* [TRY IT]: Each line of the listing that includes the string "ports" is to be identified and copied.

* [DATA FOR THE TASK]:
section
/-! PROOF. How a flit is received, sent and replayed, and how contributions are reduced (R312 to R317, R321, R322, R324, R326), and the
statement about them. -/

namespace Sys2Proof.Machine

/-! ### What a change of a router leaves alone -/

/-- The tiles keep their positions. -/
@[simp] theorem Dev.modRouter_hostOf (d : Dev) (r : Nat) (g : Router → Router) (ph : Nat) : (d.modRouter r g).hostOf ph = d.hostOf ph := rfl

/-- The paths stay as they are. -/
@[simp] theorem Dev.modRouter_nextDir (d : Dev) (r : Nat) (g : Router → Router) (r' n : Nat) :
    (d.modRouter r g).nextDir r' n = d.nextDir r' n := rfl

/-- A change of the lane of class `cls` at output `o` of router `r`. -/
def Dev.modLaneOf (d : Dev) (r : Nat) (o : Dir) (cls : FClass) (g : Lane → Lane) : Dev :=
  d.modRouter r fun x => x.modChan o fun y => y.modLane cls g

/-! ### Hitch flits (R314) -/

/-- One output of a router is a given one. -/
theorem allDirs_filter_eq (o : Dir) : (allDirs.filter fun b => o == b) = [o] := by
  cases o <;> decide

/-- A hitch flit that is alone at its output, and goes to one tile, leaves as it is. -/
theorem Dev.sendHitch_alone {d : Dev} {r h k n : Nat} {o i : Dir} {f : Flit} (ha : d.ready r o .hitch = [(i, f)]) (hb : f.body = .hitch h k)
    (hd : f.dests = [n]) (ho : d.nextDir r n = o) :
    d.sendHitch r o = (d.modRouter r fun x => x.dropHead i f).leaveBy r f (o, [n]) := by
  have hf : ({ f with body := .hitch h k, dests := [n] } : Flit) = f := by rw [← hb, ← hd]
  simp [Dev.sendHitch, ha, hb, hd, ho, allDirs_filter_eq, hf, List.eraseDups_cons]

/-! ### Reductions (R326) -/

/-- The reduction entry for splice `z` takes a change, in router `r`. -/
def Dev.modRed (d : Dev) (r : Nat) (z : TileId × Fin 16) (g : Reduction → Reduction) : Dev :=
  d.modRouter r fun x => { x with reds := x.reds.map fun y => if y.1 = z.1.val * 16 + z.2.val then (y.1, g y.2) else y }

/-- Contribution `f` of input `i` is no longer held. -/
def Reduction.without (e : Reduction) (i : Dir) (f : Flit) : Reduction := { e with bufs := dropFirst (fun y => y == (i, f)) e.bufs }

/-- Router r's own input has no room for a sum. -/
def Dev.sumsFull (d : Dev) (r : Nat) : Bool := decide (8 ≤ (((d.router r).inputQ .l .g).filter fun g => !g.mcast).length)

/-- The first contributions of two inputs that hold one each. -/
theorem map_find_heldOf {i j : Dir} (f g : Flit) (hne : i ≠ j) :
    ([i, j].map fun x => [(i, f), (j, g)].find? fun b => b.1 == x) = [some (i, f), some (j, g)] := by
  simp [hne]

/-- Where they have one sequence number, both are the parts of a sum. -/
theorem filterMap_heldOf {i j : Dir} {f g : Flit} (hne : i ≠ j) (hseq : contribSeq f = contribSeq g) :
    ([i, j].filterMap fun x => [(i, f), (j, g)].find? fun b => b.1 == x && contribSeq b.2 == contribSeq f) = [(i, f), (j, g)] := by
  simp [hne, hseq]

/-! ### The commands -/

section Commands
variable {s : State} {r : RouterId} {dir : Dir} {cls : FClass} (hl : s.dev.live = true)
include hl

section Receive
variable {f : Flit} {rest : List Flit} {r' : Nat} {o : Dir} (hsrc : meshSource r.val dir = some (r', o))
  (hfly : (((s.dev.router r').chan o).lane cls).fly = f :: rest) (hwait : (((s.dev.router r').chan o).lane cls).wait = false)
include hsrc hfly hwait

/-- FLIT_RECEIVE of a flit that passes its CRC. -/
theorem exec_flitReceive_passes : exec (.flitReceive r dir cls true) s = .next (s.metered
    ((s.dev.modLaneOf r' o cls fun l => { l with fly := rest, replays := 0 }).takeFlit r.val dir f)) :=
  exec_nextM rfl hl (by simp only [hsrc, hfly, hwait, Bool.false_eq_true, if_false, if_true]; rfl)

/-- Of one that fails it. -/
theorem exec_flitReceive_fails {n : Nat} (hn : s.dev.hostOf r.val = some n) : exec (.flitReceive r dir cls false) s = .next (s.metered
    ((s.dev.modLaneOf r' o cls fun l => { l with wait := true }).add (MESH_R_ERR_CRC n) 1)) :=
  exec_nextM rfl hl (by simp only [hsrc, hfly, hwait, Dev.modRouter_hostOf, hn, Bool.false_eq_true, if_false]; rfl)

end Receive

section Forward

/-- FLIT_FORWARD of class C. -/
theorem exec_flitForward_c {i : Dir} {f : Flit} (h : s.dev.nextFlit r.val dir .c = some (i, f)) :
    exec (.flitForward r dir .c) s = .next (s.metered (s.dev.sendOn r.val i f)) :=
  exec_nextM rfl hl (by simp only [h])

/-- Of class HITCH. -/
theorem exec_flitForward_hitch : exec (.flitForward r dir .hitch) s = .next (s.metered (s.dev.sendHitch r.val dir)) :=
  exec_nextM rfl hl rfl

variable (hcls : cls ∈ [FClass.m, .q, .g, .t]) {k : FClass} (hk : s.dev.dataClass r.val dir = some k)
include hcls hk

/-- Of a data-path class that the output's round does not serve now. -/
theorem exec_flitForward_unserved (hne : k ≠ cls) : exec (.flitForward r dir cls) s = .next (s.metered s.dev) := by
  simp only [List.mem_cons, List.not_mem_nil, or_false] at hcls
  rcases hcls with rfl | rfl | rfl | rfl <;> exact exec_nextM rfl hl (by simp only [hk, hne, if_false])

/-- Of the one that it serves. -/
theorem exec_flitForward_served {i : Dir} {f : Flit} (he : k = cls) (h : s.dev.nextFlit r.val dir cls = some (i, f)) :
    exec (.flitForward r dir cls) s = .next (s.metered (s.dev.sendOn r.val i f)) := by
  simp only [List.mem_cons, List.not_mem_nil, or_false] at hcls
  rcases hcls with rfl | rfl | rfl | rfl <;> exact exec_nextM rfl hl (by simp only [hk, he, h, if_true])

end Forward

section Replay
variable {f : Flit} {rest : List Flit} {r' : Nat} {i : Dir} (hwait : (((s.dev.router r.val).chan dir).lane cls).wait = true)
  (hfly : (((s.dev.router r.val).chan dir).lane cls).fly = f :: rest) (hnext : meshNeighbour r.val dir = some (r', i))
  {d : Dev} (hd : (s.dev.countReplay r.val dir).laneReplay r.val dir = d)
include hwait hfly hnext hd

---

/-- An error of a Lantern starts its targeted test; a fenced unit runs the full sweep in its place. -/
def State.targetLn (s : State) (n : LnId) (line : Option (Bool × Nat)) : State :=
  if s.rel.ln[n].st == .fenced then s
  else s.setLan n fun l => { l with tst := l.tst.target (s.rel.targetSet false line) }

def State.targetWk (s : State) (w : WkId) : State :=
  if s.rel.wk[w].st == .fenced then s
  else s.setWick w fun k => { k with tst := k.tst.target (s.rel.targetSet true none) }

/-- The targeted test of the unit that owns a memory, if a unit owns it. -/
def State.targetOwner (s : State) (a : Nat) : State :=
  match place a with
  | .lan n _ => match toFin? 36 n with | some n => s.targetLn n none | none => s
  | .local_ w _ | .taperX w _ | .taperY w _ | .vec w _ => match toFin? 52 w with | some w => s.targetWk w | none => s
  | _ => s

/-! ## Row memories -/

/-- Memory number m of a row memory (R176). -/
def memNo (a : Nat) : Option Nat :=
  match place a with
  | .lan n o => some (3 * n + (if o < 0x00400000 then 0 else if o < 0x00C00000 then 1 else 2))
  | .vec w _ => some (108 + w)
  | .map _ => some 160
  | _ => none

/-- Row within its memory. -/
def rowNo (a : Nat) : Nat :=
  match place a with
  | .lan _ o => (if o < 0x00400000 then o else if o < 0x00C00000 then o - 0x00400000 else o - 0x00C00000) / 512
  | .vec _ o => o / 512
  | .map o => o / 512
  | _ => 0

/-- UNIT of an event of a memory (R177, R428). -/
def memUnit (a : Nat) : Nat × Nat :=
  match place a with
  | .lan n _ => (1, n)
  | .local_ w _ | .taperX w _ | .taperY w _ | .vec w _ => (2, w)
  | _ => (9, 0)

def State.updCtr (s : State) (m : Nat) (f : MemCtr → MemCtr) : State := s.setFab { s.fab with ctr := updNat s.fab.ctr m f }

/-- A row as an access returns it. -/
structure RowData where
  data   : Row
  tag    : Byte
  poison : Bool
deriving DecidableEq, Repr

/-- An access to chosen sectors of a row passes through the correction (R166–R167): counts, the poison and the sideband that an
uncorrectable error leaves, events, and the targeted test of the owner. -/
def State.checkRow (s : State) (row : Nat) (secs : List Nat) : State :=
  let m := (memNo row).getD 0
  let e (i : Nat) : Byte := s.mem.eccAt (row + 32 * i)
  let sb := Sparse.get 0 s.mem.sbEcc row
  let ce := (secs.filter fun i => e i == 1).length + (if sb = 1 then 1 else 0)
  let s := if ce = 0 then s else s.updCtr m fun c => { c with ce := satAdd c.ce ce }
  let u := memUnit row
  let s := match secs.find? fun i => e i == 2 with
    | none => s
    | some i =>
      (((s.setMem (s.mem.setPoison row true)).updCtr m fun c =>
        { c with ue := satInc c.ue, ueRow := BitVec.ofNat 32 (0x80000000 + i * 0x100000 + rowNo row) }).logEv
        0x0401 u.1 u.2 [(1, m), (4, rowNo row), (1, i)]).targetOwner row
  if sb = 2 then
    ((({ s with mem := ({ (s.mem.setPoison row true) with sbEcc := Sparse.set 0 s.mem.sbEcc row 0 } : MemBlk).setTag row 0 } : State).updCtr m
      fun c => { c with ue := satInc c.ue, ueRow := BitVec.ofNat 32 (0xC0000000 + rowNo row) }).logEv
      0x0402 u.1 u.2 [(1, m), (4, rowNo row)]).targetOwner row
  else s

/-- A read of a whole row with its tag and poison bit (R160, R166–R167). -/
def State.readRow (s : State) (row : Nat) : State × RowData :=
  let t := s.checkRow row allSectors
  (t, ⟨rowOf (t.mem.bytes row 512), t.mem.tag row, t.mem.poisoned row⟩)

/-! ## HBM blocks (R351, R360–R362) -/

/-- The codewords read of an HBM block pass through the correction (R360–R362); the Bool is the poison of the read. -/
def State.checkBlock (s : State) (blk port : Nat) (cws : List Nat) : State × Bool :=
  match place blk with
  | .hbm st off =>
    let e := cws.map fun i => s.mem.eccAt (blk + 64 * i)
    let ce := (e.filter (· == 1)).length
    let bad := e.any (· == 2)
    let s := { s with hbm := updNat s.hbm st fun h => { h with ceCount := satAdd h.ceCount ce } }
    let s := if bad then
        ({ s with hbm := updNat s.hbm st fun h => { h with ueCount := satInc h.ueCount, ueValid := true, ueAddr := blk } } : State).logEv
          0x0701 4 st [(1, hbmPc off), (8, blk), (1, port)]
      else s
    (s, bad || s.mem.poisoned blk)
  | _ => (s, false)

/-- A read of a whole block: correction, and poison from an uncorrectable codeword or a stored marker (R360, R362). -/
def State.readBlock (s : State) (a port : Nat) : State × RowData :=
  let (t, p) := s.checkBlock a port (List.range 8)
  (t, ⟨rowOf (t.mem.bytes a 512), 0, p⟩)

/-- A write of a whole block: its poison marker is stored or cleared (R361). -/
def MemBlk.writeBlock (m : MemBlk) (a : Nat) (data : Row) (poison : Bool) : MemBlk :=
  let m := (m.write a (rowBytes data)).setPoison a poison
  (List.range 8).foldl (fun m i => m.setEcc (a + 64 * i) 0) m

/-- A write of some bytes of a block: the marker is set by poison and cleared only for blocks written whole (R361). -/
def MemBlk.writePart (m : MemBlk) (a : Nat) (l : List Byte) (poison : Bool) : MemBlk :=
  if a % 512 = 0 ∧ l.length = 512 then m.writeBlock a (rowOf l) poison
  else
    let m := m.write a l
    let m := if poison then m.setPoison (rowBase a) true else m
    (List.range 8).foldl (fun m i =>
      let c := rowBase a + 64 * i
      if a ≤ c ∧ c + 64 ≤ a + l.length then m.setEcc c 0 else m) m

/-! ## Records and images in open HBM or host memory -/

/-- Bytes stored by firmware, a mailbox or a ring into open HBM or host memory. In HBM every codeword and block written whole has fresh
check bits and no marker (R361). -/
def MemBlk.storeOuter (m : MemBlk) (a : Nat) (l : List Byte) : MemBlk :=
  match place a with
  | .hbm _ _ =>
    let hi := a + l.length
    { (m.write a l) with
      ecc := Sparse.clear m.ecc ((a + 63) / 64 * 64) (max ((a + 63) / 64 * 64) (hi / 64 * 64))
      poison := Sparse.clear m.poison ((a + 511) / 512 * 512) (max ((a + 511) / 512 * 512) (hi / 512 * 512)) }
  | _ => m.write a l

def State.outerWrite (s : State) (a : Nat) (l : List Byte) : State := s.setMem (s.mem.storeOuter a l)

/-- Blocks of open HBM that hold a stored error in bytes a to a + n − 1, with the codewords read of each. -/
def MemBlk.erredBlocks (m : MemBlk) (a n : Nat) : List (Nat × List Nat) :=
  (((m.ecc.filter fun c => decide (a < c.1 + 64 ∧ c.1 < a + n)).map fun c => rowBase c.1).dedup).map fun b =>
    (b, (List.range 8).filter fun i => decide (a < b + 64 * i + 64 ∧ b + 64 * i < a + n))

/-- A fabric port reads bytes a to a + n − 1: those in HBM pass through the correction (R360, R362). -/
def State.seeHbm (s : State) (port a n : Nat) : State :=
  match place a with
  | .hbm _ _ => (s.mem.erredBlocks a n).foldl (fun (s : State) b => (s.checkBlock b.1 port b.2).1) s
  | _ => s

...

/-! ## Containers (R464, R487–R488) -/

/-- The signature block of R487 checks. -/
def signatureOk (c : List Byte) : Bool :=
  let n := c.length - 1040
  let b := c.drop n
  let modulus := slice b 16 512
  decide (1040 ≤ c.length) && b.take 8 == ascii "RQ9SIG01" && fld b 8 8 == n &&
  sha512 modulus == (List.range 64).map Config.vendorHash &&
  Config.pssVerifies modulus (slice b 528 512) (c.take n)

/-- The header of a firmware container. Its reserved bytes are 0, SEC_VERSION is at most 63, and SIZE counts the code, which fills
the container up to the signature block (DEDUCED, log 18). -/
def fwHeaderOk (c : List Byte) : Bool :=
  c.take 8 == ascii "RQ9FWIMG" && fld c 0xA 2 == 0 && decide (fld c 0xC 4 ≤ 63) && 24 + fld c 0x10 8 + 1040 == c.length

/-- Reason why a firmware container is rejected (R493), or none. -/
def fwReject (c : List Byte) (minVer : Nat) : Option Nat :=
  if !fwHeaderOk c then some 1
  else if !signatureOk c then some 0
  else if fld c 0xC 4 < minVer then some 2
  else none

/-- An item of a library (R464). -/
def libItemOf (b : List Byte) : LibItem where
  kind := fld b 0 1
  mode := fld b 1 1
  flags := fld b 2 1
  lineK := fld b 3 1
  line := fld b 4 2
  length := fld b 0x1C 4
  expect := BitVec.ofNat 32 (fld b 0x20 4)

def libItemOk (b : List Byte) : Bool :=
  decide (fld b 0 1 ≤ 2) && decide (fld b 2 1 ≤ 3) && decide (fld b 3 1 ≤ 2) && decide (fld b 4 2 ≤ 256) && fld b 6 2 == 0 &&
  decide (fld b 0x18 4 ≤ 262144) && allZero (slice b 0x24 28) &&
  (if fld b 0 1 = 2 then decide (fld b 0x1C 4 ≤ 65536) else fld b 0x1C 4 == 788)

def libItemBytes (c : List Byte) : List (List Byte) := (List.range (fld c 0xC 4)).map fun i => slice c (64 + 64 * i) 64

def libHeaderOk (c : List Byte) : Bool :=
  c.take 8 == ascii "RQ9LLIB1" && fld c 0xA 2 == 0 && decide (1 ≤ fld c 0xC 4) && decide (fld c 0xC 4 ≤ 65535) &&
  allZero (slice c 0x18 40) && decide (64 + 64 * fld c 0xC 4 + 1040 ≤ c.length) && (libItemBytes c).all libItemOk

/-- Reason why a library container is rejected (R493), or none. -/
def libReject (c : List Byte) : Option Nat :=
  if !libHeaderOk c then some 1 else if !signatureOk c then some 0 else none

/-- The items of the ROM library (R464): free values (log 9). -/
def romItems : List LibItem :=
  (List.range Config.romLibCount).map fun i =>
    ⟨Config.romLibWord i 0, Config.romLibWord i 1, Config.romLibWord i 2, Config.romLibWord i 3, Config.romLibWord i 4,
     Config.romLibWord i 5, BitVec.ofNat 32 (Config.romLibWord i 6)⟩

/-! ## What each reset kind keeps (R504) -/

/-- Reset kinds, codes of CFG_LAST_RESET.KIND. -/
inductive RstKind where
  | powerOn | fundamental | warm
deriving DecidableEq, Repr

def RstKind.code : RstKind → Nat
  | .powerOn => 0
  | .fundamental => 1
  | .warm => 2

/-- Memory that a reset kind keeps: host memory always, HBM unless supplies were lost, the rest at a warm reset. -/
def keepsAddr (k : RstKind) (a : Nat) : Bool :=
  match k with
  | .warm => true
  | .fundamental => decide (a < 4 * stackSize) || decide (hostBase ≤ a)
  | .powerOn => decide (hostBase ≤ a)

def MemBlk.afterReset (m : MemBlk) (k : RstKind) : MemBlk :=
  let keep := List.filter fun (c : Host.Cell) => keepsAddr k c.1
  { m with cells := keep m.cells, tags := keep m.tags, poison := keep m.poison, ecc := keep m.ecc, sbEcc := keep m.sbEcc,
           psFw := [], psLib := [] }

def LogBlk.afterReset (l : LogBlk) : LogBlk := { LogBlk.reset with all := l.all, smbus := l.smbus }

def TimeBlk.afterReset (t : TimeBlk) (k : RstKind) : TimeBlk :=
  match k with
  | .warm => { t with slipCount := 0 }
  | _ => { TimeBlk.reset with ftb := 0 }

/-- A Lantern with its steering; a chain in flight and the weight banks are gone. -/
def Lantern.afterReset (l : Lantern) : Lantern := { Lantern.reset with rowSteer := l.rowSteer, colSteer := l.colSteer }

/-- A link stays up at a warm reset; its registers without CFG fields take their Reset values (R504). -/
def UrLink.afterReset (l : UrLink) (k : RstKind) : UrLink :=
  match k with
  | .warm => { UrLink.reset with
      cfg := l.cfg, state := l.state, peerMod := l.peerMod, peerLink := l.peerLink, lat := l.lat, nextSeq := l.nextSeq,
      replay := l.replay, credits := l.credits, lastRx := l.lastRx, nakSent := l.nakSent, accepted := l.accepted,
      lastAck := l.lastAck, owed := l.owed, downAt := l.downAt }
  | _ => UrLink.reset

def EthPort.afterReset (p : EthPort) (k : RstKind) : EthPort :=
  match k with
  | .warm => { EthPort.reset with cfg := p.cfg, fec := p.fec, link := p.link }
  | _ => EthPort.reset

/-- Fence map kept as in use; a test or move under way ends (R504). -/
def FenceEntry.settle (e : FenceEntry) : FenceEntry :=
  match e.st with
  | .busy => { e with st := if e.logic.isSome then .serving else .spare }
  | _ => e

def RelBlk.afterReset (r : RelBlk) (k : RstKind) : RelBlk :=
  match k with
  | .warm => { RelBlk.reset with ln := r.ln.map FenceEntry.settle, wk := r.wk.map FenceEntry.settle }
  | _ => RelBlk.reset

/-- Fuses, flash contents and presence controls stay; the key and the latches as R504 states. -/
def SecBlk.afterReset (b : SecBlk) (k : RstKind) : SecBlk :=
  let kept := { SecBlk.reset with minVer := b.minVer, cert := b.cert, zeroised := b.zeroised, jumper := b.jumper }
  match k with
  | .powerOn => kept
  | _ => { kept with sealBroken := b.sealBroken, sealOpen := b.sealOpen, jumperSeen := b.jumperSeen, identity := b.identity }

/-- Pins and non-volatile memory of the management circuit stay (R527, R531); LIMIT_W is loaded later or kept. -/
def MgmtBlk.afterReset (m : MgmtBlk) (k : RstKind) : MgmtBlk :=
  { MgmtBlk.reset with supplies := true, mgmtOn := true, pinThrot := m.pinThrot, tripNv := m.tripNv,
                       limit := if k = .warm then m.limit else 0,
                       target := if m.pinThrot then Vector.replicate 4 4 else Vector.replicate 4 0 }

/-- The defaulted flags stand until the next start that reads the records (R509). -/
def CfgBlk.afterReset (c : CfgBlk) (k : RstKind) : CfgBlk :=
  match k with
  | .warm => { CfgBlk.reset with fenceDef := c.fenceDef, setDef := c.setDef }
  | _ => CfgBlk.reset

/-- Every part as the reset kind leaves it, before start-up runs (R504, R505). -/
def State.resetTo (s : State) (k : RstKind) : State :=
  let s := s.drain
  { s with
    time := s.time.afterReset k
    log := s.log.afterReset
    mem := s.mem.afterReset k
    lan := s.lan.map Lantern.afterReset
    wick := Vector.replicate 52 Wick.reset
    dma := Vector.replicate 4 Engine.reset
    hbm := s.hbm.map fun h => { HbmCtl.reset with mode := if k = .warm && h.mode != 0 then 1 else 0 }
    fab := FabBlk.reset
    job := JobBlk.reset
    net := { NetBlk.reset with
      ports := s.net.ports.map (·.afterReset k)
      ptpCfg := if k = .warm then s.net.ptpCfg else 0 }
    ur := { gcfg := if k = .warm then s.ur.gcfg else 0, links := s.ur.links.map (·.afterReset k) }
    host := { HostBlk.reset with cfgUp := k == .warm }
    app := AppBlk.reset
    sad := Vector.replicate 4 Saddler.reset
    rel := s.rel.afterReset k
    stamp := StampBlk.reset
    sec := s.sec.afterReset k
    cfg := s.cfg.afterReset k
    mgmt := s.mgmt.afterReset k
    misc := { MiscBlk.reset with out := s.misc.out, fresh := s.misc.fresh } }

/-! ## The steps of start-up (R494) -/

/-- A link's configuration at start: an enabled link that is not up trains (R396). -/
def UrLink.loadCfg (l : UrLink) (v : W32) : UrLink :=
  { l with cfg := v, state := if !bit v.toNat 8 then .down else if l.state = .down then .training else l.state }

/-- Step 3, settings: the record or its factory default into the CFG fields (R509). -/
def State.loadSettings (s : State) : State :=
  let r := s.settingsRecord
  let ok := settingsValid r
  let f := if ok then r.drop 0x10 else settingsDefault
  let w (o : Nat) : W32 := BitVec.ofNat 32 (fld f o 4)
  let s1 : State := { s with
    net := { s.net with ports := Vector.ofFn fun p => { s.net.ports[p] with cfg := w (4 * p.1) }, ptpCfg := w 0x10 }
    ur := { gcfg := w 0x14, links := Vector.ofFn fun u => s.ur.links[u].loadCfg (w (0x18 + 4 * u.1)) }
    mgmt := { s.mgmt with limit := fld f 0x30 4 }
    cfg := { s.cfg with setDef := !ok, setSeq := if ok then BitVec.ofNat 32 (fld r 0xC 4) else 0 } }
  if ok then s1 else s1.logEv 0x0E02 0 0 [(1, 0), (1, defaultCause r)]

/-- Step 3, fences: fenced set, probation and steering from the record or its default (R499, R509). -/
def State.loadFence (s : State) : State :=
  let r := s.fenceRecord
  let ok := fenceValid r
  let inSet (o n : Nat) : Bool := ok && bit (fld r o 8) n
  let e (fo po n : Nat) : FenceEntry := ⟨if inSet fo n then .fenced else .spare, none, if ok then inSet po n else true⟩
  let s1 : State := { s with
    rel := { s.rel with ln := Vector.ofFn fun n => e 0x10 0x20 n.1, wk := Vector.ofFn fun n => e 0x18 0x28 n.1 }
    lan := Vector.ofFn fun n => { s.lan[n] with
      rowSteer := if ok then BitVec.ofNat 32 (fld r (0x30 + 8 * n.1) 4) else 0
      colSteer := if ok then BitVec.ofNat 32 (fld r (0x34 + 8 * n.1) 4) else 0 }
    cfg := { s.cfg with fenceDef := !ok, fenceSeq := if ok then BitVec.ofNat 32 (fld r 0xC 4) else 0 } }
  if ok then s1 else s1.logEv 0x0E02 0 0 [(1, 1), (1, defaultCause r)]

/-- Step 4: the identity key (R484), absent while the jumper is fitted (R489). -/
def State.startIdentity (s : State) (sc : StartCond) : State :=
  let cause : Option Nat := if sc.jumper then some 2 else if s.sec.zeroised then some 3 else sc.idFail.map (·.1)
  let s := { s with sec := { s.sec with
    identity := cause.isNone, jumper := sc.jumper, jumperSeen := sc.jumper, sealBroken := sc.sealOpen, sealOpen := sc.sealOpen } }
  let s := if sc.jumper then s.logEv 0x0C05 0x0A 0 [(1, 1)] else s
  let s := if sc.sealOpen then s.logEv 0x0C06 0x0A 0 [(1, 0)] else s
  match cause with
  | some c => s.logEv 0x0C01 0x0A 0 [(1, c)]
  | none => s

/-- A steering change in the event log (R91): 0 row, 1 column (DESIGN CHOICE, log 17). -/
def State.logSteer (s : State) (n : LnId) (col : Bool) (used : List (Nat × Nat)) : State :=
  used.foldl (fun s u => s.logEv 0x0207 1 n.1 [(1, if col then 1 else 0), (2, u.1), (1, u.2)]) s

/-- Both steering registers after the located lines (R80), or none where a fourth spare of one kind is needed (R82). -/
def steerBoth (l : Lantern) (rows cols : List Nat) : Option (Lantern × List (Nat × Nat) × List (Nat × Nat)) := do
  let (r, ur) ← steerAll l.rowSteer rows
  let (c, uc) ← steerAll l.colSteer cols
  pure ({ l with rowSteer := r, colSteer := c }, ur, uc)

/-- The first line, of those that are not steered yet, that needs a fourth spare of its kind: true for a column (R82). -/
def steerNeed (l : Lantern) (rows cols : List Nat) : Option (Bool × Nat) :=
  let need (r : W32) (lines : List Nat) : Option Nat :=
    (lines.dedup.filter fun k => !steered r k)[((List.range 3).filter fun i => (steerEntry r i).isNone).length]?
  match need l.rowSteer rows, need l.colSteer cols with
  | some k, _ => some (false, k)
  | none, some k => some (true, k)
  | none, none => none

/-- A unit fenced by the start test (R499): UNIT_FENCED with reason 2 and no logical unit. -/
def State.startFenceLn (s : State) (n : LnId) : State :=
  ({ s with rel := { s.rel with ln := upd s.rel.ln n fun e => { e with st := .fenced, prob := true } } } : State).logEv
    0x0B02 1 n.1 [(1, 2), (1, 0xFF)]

* [EXERCISE RESULT]:
      ports := s.net.ports.map (·.afterReset k)
    net := { s.net with ports := Vector.ofFn fun p => { s.net.ports[p] with cfg := w (4 * p.1) }, ptpCfg := w 0x10 }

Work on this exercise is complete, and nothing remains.